Exercise brief:
Would you copy out each line of the records below that includes the word "State"?
- - -
/-- A domain halt is in effect, the launch stands still, or it has ended, or the program waits (R46, R54, R93, R247, R248). -/
def programStalled (s : State) (n : Nat) (c : Chan) : Bool := s.halt.active || c.held || c.launch.isNone || programWaits s n

/-- The check of a frame that a boundary word closes (R245). -/
def frameFailure (c : Chan) (t : Nat) : Option Failed :=
  match c.frameStart with
  | none => none
  | some (_, at_) =>
    if t > at_ + 4096 ∨ c.banks.any (fun b => bankOpen b t && b.precharged.isNone) then some ⟨4, 0, none⟩ else none

/-- A boundary word: field checks, frame checks, the window; then the end of an idle run, the program's end, a stall, or
its own effect (R239, R245 to R247). -/
def boundaryWord (delta : BitVec 12) (ch : BitVec 5) (bad : State → Option Failed) (ends : Bool) (f : State → Nat → State)
    (s : State) : Out :=
  dWord delta ch
    (fun s t =>
      match bad s with
      | some e => some e
      | none =>
        match frameFailure s.myChan t with
        | some e => some e
        | none => windowFailure s.myChan t (fun e => (frameFailure s.myChan e).isNone))
    (fun s t =>
      let c := s.myChan
      let shut := { c with frameStart := none, last := t, noDelta := false }
      if c.idlePos.isSome then (s.setMyChan shut).event (.idleFrameRun s.cur.chan)
      else if ends then (s.setMyChan { shut with ended := true }).event (.idleFrameRun s.cur.chan)
      else if programStalled s s.cur.chan c then (s.setMyChan { shut with waiting := some c.index }).event (.idleFrameRun s.cur.chan)
      else f (s.setMyChan shut) t) s

/-- DFRAME opens a frame; the idle one ends the program (R245, R247). -/
def execDframe (delta : BitVec 12) (ch : BitVec 5) (idle : BitVec 1) (s : State) : Out :=
  boundaryWord delta ch (fun _ => none) (idle == 1)
    (fun s t => s.setMyChan { s.myChan with frameStart := some (s.myChan.index, t), index := s.myChan.index + 1 }) s

/-- The index of the last DFRAME among the first `i` words, counted from `k`; `best` is the last one seen so far. -/
def frameBefore (ws : List (BitVec 64)) (i k best : Nat) : Nat :=
  match i, ws with
  | 0, _ => best
  | _, [] => best
  | i + 1, w :: r => frameBefore r i (k + 1) (if dOp w = 0x0D then k else best)

/-- DLOOP: a count of 0 is subcode address; one that closes no frame is subcode frame (R242, R246). -/
def execDloop (delta : BitVec 12) (ch : BitVec 5) (runs : BitVec 15) (s : State) : Out :=
  boundaryWord delta ch
    (fun s => if runs = 0 then some ⟨3, 0, none⟩
      else if s.myChan.frameStart.isNone ∧ s.myChan.loop.isNone ∧ s.myChan.noDelta = false then some ⟨4, 0, none⟩ else none) false
    (fun s _ =>
      let c := s.myChan
      let count := match c.loop with | none => runs.toNat - 1 | some n => n - 1
      if count = 0 then s.setMyChan { c with loop := none, index := c.index + 1 }
      else s.setMyChan { c with loop := some count, index := frameBefore c.words c.index 0 c.index, noDelta := true }) s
- - -
Answer area:
def programStalled (s : State) (n : Nat) (c : Chan) : Bool := s.halt.active || c.held || c.launch.isNone || programWaits s n
def boundaryWord (delta : BitVec 12) (ch : BitVec 5) (bad : State → Option Failed) (ends : Bool) (f : State → Nat → State)
    (s : State) : Out :=
def execDframe (delta : BitVec 12) (ch : BitVec 5) (idle : BitVec 1) (s : State) : Out :=
def execDloop (delta : BitVec 12) (ch : BitVec 5) (runs : BitVec 15) (s : State) : Out :=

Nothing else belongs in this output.